One of the factors leading to Tucker Carlson’s firing from Fox News is a series of texts. One in particular was sent after the January 6 insurrection.
The text reads in part:
“A couple of weeks ago, I was watching video of people fighting on the street in Washington,” Carlson texted a producer. “A group of Trump guys surrounded an Antifa kid and started pounding the living s**t out of him. It was three against one, at least. Jumping a guy like that is dishonorable obviously. It’s not how white men fight. Yet suddenly I found myself rooting for the mob against the man, hoping they’d hit him harder, kill him. I really wanted them to hurt the kid. I could taste it.”
I wouldn’t have guessed that Carlson was an expert pugilist, but he demonstrates his expertise by clarifying “how white men fight.”
By inference, Carlson is saying that White men fight honorably.
They don’t gang up on people.
They observe rules of decency.
A clear example of how white people fight happened on New York’s subway system.
Jordan Neely was a 30-year-old Black man who was well-known on the subway as “The King of Pop.” He often dressed to look like Michael Jackson and would entertain his fellow riders.
He was also mentally ill. He had been arrested for erratic, and sometimes violent behavior.
But on Monday afternoon, reports say that he was not violent.
His only infraction was loudly announcing that he was fed up and hungry, tired of having nothing, and was ready to go to jail so he would have food and shelter.

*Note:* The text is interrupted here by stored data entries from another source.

/-! ### Reads of host memory (11 R314, R315) -/

/-- Changes what has been read for a descriptor. -/
def State.setPrep (s : State) (r sq : Nat) (g : Prep → Prep) : State :=
  { s with ctl := { s.ctl with preps := s.ctl.preps.map fun p => if p.ring == r && p.sq == sq then g p else p } }

/-- Takes a read off the outstanding ones. -/
def State.endRead (s : State) (tag : Nat) : State :=
  { s with ctl := { s.ctl with reads := s.ctl.reads.filter fun q => q.rtag != tag } }

/-- A read is complete. -/
def State.hostReadDone (s : State) (q : HostRead) : State :=
  let t := s.endRead q.rtag
  match q.use with
  | .fetch r first n ord => t.fetchDone r first n ord q.bytes
  | .chain r sq => t.setPrep r sq fun p => { p with chain := some q.bytes }
  | .mask r sq => t.setPrep r sq fun p => { p with mask := some q.bytes }
  | .fwHeader r sq => t.setPrep r sq fun p => { p with mask := some q.bytes }
  | .fwChunk oid => t.chunkRead oid (some q.bytes)

/-- A read fails: counted in RD_FAIL, RD_FAIL_EVT, and what it means to its operation (11 R315, R323; 07 R215, R216;
15 R426, R427). -/
def State.readFailed (s : State) (q : HostRead) : State :=
  let t := (s.endRead q.rtag).event Reg.ctlStat 3
  let t := { t with ctl := { t.ctl with rdFail := satInc 0xFFFF t.ctl.rdFail } }
  match q.use with
  | .fetch r first _ _ => t.fetchFailed r first
  | .chain r sq => t.setPrep r sq fun p => { p with failed := true }
  | .mask r sq => t.setPrep r sq fun p => { p with failed := true }
  | .fwHeader r sq => t.setPrep r sq fun p => { p with failed := true }
  | .fwChunk oid => t.chunkRead oid none

/-- A READ_DATA body that keeps Table 11.4, for a read of `len` bytes (notes/assumptions/35.md). -/
def readDataOk (b : List Byte) (len : Nat) : Bool :=
  let n := b.length - 8
  let off := le b 4 4
  8 ≤ b.length && byteAt b 2 < 2 && byteAt b 3 == 0 && off % 8 == 0 && n % 8 == 0 &&
    (if byteAt b 2 = 1 then n == 0 else off + n ≤ len)

/-- Adds a piece to a read; bytes already received stay (11 R314). -/
def HostRead.piece (q : HostRead) (off : Nat) (data : List Byte) : HostRead :=
  { q with data := ((upto off data.length).zip data).foldl (fun t (i, v) =>
      if (tabGet none t i).isSome then t else tabSet none t i (some v)) q.data }

/-- All bytes of a read have been received. -/
def HostRead.full (q : HostRead) : Bool := (upto 0 q.len).all fun i => (tabGet none q.data i).isSome

/-- What a READ_DATA body does (11 R314). -/
def State.readData (s : State) (b : List Byte) : State :=
  match s.ctl.reads.find? fun q => q.rtag == le b 0 2 with
  | some q =>
    if readDataOk b q.len then
      if byteAt b 2 = 1 then s.readFailed q
      else
        let q1 := q.piece (le b 4 4) (b.drop 8)
        if q1.full then s.hostReadDone q1
        else { s with ctl := { s.ctl with reads := s.ctl.reads.map fun p => if p.rtag == q.rtag then q1 else p } }
    else s.dropMessage
  | none => s.dropMessage
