-- ==== Sys2Proof/Certificates/Slice0/Obligations.lean ====
section
/-!
DEFINITION. The statements about the hub that the provers prove: each is a proposition, listed in OBLIGATIONS.json.
-/

open Sys2Proof Sys2Proof.Machine

/-- When a command waits at the front of the queue, a step is `exec` of it on the state with the rest of the queue. -/
def Obligations.StepRunsTheFrontCommand : Prop :=
  ∀ (s : State) (c : Instr) (rest : List Instr), s.pending = c :: rest → step s = exec c { s with pending := rest }

/-- On an empty queue, with no soft reset due and nothing that waits for time to pass, a step lets one crossing pass (the
model's choice, log entry 3): the hub's own count goes up by one, the running count too while sampling runs, the Datum goes
to the next crossing or to crossing 0 of the next orbit, Meridian advances by the crossing's period once it has been loaded
and stands still before, the scrub's debt is followed, and no register, memory, stake, ring or transmitted record changes. -/
def Obligations.EmptyQueuePassesACrossing : Prop :=
  ∀ s : State, s.pending = [] → Quiet s → s.tick.softResetDue = false → ∃ t, step s = .next t ∧
    t.time.now = s.time.now + 1 ∧
    t.time.xcount = (if s.time.sampling then (s.time.xcount + 1) % 2 ^ 64 else s.time.xcount) ∧
    (s.time.cross + 1 = s.n → t.time.cross = 0 ∧ t.time.orbit = (s.time.orbit + 1) % 2 ^ 44) ∧
    (s.time.cross + 1 ≠ s.n → t.time.cross = (s.time.cross + 1) % 2 ^ 13 ∧ t.time.orbit = s.time.orbit) ∧
    (s.epochSet = true → t.time.merFrac = (s.time.merFrac + s.period) % 2 ^ 24 ∧
      t.time.merPs = (s.time.merPs + (s.time.merFrac + s.period) / 2 ^ 24) % 10 ^ 12 ∧
      t.time.merS = (s.time.merS + (s.time.merPs + (s.time.merFrac + s.period) / 2 ^ 24) / 10 ^ 12) % 2 ^ 64) ∧
    (s.epochSet = false → t.time.merS = s.time.merS ∧ t.time.merPs = s.time.merPs) ∧
    t.hist = { s.hist with scrubDebt := t.hist.scrubDebt } ∧ t = { s with
      time := t.time, spool := t.spool, trig := t.trig, brixP := t.brixP, brixQ := t.brixQ, hist := t.hist }

/-- No row of the table has bits: no word spells a command, and placing one leaves the state as it is. -/
def Obligations.NoWordSpellsACommand : Prop :=
  ∀ (s : State) (nbits w : Nat), decodeTableWord nbits w = none ∧ s.withFetchWord nbits w = s

/-- Right after reset the hub is in phase RAILS with HUB_OK low and its bypass closed, every register word reads its reset
value, nothing is sampled, stored, staked, held or in flight, every lane is down, and no command waits. -/
def Obligations.ResetStateIsEmpty : Prop :=
  let s := State.reset
  s.power.phase = .rails ∧ s.hubOk = false ∧ s.brix.bypassOpen = false ∧ (∀ a, s.reg a = regReset a) ∧
    s.time.sampling = false ∧ s.time.plumb = 0 ∧ s.time.merS = 0 ∧ s.time.merPs = 0 ∧ s.stakes = [] ∧ s.ties = [] ∧
    s.dla.stat = .los ∧ s.dlb.stat = .los ∧ s.brixP.stat = .los ∧ s.brixQ.stat = .los ∧
    (∀ l, (s.lane l).st = .off) ∧ (∀ c, (s.cls c).queue = [] ∧ (s.cls c).held = [] ∧ (s.cls c).open_ = none) ∧
    (∀ r, (s.ring r).st = 0 ∧ (s.ring r).accepted = []) ∧ s.ctl.reads = [] ∧ s.hist.index = [] ∧ s.hist.pins = [] ∧
    s.hist.recalls = [] ∧ s.trig.hitRing = [] ∧ s.trig.accQueue = [] ∧ s.pending = []

/-- At reset the user area of CTRL SRAM is canonical and within its 128 KiB, N and G in effect, and those staged, are values that
R46 admits, at most 64 stakes are pending and at most 64 tie records are kept. -/
def Obligations.ResetMeetsTheInvariants : Prop :=
  UserWf State.reset ∧ OrbitWf State.reset ∧ StagedWf State.reset ∧ StakesWf State.reset ∧ TiesWf State.reset

/-- From any state whose user area is in canonical form (rising byte addresses below 131,072, no byte listed that reads as
an unlisted one does), every step, whatever command runs or when none waits, leaves it so. -/
def Obligations.EveryStepKeepsTheUserAreaCanonical : Prop :=
  ∀ s t : State, UserWf s → step s = .next t → UserWf t

/-- From any state with at most 64 pending stakes and at most 64 kept tie records, every step leaves at most 64 of each. From any
state in which N and G in effect, and those staged in TIME_ORBIT_NEXT, are values that R46 admits, every step leaves both so. -/
def Obligations.EveryStepKeepsTheTablesBounded : Prop :=
  (∀ s t : State, StakesWf s → TiesWf s → step s = .next t → StakesWf t ∧ TiesWf t) ∧
  (∀ s t : State, OrbitWf s → StagedWf s → step s = .next t → OrbitWf t ∧ StagedWf t)
/-- A power reset restarts at RAILS with Plumb 0 and records which rails fell. A RESET_N pulse of 0.5 µs or more outside a
power reset, and the soft reset 10 µs after a write of the key 0xA55A, restart at FUSE with Plumb kept; a pulse below 0.4 µs
does nothing. The write with the key only starts the 10 µs, one with another key does nothing, and the reset comes when the
crossings that pass on an empty queue complete them (the model's choice, log entries 3 and 69). Each reset closes the bypass,
sets every register but PWR_RESET_CAUSE to its reset value, the measured rail voltages too, and discards stakes, the spool, the
history store and the rings; the settings area, the revocation bits, the record of what was sent and the queue survive. -/
def Obligations.ResetsRestartTheStartUpSequence : Prop :=
  (∀ rails s, Answers (.powerReset rails) s fun t => t.power.phase = .rails ∧ t.time.plumb = 0 ∧
    t.brix.bypassOpen = false ∧ t.stakes = [] ∧ t.spool = .init ∧ t.hist = .init ∧ t.ctl = .init ∧
    bits (t.reg Reg.pwrResetCause) 2 0 = 1 ∧ bits (t.reg Reg.pwrResetCause) 24 16 = rails.toNat ∧
    (∀ a, a ≠ Reg.pwrResetCause → t.reg a = regReset a) ∧ t.fw.settings = s.fw.settings ∧ t.tx = s.tx ∧
    t.fw.idRevoked = s.fw.idRevoked ∧ t.railMv = [] ∧ t.railMin = [] ∧ t.pending = s.pending) ∧
  (∀ lowNs s, 500 ≤ lowNs → s.power.phase ≠ .rails → Answers (.pinReset lowNs) s fun t =>
    t.power.phase = .fuse ∧ t.time.plumb = s.time.plumb ∧ t.brix.bypassOpen = false ∧ t.stakes = [] ∧
    t.spool = .init ∧ t.hist = .init ∧ t.ctl = .init ∧ bits (t.reg Reg.pwrResetCause) 2 0 = 2 ∧
    (∀ a, a ≠ Reg.pwrResetCause → t.reg a = regReset a) ∧ t.fw.settings = s.fw.settings ∧ t.tx = s.tx ∧
    t.fw.idRevoked = s.fw.idRevoked ∧ t.railMv = [] ∧ t.railMin = [] ∧ t.pending = s.pending) ∧
  (∀ lowNs s, lowNs < 400 → exec (.pinReset lowNs) s = .next s) ∧
  (∀ p v s, Reaches s p Reg.pwrSoftReset → bits v 15 0 = 0xA55A → Answers (.softReset p v) s fun t =>
    t.power = { s.power with softReset := some (s.power.softReset.getD s.time.now) } ∧ SameRegs [Reg.pwrSoftReset] s t ∧
    t = State.withPaths { s with power := t.power } t) ∧
  (∀ p v s, Reaches s p Reg.pwrSoftReset → bits v 15 0 ≠ 0xA55A → Answers (.softReset p v) s fun t =>
    SameRegs [Reg.pwrSoftReset] s t ∧ t = s.withPaths t) ∧
  (∀ s : State, s.pending = [] → Quiet s → s.tick.softResetDue = true → ∃ t, step s = .next t ∧
      t.power.phase = .fuse ∧ t.time.plumb = s.tick.time.plumb ∧
      t.brix.bypassOpen = false ∧ t.stakes = [] ∧ t.spool = .init ∧ t.hist = .init ∧ t.ctl = .init ∧
      bits (t.reg Reg.pwrResetCause) 2 0 = 4 ∧ (∀ a, a ≠ Reg.pwrResetCause → t.reg a = regReset a) ∧
      t.fw.settings = s.fw.settings ∧ t.fw.idRevoked = s.fw.idRevoked ∧ t.tx = s.tx ∧ t.railMv = [] ∧ t.railMin = [] ∧
      t.pending = s.pending)

/-- RAILS_END, FUSE_END, SETTINGS_END with a usable copy, MEMTEST_END with every bank covered, STACK_END with a good stack,
IMAGE_END and LINKS_END, each in its own phase, go on to the next phase of Table 16.3; RAILS_END measures every rail at its rise
threshold or above, FUSE_END starts the PLL's acquisition, a failing settings copy is recorded in FAULT_PHASE, MEMTEST_END leaves
the user area and the upset log cleared, STACK_END with no recorded row takes over the stack's counts, with one it makes it hard
or, with no spare row left for it, leaves it recorded and sets REPAIR_EXHAUSTED (that a soft repair would find no spare either is
the model's reading, log entry 28), IMAGE_END loads ID_HUB_ID and starts every engine from the boot slot, from the golden slot when that one
fails its check, or none with BOOT_FAIL when both fail, and LINKS_END goes to TIME. It goes past TIME at once when the servo is LOCKED or nothing is to be waited for: to CAL,
where every station that runs is asked for its calibration run, or with CAL_CTL.MODE = 00 to JOIN or RUN; after BOOT_FAIL it stays
in TIME. In another phase each of the events does nothing. -/
def Obligations.StartUpPhasesAdvance : Prop :=
  (∀ s, s.power.phase = .rails → Answers .railsEnd s fun t =>
    t.power = { s.power with phase := .fuse, railAt := s.time.now } ∧
    (∀ k, k < 9 → 93 * railNominal k ≤ 100 * t.railV k) ∧ t = { s with power := t.power, railMv := t.railMv, railMin := t.railMin, fresh := t.fresh }) ∧
  (∀ s, s.power.phase = .fuse → Answers .fuseEnd s fun t =>
    t.power = { s.power with phase := .settings, pllAcq := true } ∧ t.reg Reg.idPart = partWord ∧
    t = { s with power := t.power, regs := t.regs }) ∧
  (∀ (a b : CopyRead) s, s.power.phase = .settings → (copyOk a || copyOk b) = true → Answers (.settingsEnd a b) s fun t =>
    t.power = { s.power with phase := .memtest, copyAOk := copyOk a, copyBOk := copyOk b,
                             faultPhase := if copyOk a && copyOk b then s.power.faultPhase else 2,
                             faultDetail := if copyOk a && copyOk b then s.power.faultDetail else 0 } ∧
    t.fw = { s.fw with bootSlot := s.fw.settings.bootSlot, minSec := s.fw.settings.minSec,
                       revoked := s.fw.idRevoked } ∧
    t = { (s.storeRead a.read).storeRead b.read with power := t.power, fw := t.fw }) ∧
  (∀ s, s.power.phase = .memtest → s.fw.settings.columns = [] →
    Answers (.memtestEnd [] none) s fun t => t = { s with power := { s.power with phase := .stack }, mem := { s.mem with user := [], log := [] } }) ∧
  (∀ before spares s, s.power.phase = .stack → s.fw.settings.rows = [] → Answers (.stackEnd true true true before spares) s fun t =>
    t = { s with power := { s.power with phase := .image }, hist := { s.hist with scrubStart := s.time.now }
                 mem := { s.mem with softRepairs := 0, hardRepairs := min 255 before, pendingHard := 0, spareRows := spares } }) ∧
  (∀ before (spares : List Nat) s row n, s.power.phase = .stack → s.fw.settings.rows = [row] →
    n = (spares.drop (Config.rowGroup row)).headD 0 → Answers (.stackEnd true true true before spares) s fun t =>
      t.power = { s.power with phase := .image } ∧ SameRegs [Reg.memStat] s t ∧ t.mem.softRepairs = 0 ∧
      (0 < n → t.mem.hardRepairs = satInc 255 (min 255 before) ∧ t.mem.pendingHard = 0 ∧
        t.fw.settings.rows = [] ∧ t.spareRow row = n - 1 ∧ t.regs = s.regs) ∧
      (n = 0 → EventSet Reg.memStat 4 s t ∧ t.fw = s.fw ∧ t.mem.spareRows = spares ∧ t.mem.pendingHard = 1 ∧
        t.mem.hardRepairs = min 255 before)) ∧
  (∀ (gr : StoreRead) s, s.power.phase = .image → s.power.settingsBad = false → s.fw.bootSlot ≠ 0 → s.fw.settings.sets = [] →
    Answers (.imageEnd ⟨[], none⟩ gr) s fun t =>
      (s.bootable s.fw.bootSlot true = true → t.fw.runSlot = s.fw.bootSlot ∧
        t.fw.bootFellBack = s.fw.bootFellBack ∧ t.mem = s.mem) ∧
      (s.bootable s.fw.bootSlot true = false → s.bootable 0 gr.bad.isNone = true → t.fw.runSlot = 0 ∧ (t.slot s.fw.bootSlot).st = .bad ∧
        t.fw.bootFellBack = true ∧ bit (t.reg Reg.fwStat) 9 = true ∧ t.mem = (s.storeRead gr).mem) ∧
      (s.bootable s.fw.bootSlot true = false → s.bootable 0 gr.bad.isNone = false → t.power.bootFail = true ∧ t.power.phase = .links ∧
        t.power.faultPhase = 5 ∧ t.power.faultDetail = 0xFE ∧ (t.slot 0).st = .bad ∧ bit (t.reg Reg.fwStat) 10 = true) ∧
      ((s.bootable s.fw.bootSlot true || s.bootable 0 gr.bad.isNone) = true → t.power = { s.power with phase := .links, copyAOk := true, copyBOk := true } ∧
        ∀ k, k < 8 → (t.engine k).running = true ∧ (t.engine k).restarting = false) ∧
      bits (t.reg Reg.idHubId) 15 0 = s.fw.settings.hubId.getD 0 % 65536 ∧ t.stakes = s.stakes ∧ t.time = s.time) ∧
  (∀ s, s.power.phase = .links → s.time.sampling = true → s.linksMet = true → s.servoState ≠ 2 →
    (s.refSel = 3 → s.framing.isSome = true) → Answers .linksEnd s fun t =>
      t = { s with power := { s.power with phase := .time } }) ∧
  (∀ s, s.power.phase ≠ .rails → exec .railsEnd s = .next s) ∧ (∀ s, s.power.phase ≠ .fuse → exec .fuseEnd s = .next s) ∧
  (∀ s, s.power.phase ≠ .links → exec .linksEnd s = .next s) ∧
  (∀ a b s, s.power.phase ≠ .settings → exec (.settingsEnd a b) s = .next s) ∧
  (∀ l b s, s.power.phase ≠ .memtest → exec (.memtestEnd l b) s = .next s) ∧
  (∀ a b c k l s, s.power.phase ≠ .stack → exec (.stackEnd a b c k l) s = .next s) ∧
  (∀ a b s, s.power.phase ≠ .image → exec (.imageEnd a b) s = .next s) ∧
  (∀ s, s.power.phase = .links → s.time.sampling = true → s.linksMet = true → s.power.bootFail = true → Answers .linksEnd s fun t =>
    t = { s with power := { s.power with phase := .time } }) ∧
  (∀ s j, s.power.phase = .links → s.time.sampling = true → s.linksMet = true → s.power.bootFail = false →
    (s.servoState = 2 ∨ (s.refSel = 3 ∧ s.framing = none)) → s.fld Reg.calCtl 1 0 ≠ 0 → j < 32 → (s.stn j).st ≠ 3 →
    Answers .linksEnd s fun t => t.power.phase = .cal ∧
      (∀ k, k < 32 → ((s.stn k).st ≠ 3 → t.stn k = { s.stn k with runReq := true } ∧ memNat t.power.calWait k = true) ∧
        ((s.stn k).st = 3 → t.stn k = s.stn k ∧ memNat t.power.calWait k = false)) ∧ SameRegs [] s t ∧ t.time = s.time) ∧
  (∀ s, s.power.phase = .links → s.time.sampling = true → s.linksMet = true → s.power.bootFail = false →
    (s.servoState = 2 ∨ (s.refSel = 3 ∧ s.framing = none)) → s.fld Reg.calCtl 1 0 = 0 → Answers .linksEnd s fun t =>
      t.power.phase = (if s.ringMember = true ∧ s.brix.bypassOpen = false then .join else .run) ∧
      SameRegs [Reg.pwrStartup] s t ∧ t = { s with power := t.power, regs := t.regs })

A 24-year-old White man, a former Marine, came up from behind Neely and put him in a chokehold. Two other men approached, one trying to pacify Neely, and the other helping to subdue him.
After being held in the chokehold for approximately 15 minutes, Neely fell unconscious and police and medical personnel were summoned.
Neely was dead.
The ex-Marine used his hand-to-hand combat training in subduing Neely, and it could be construed as an unfortunate accident.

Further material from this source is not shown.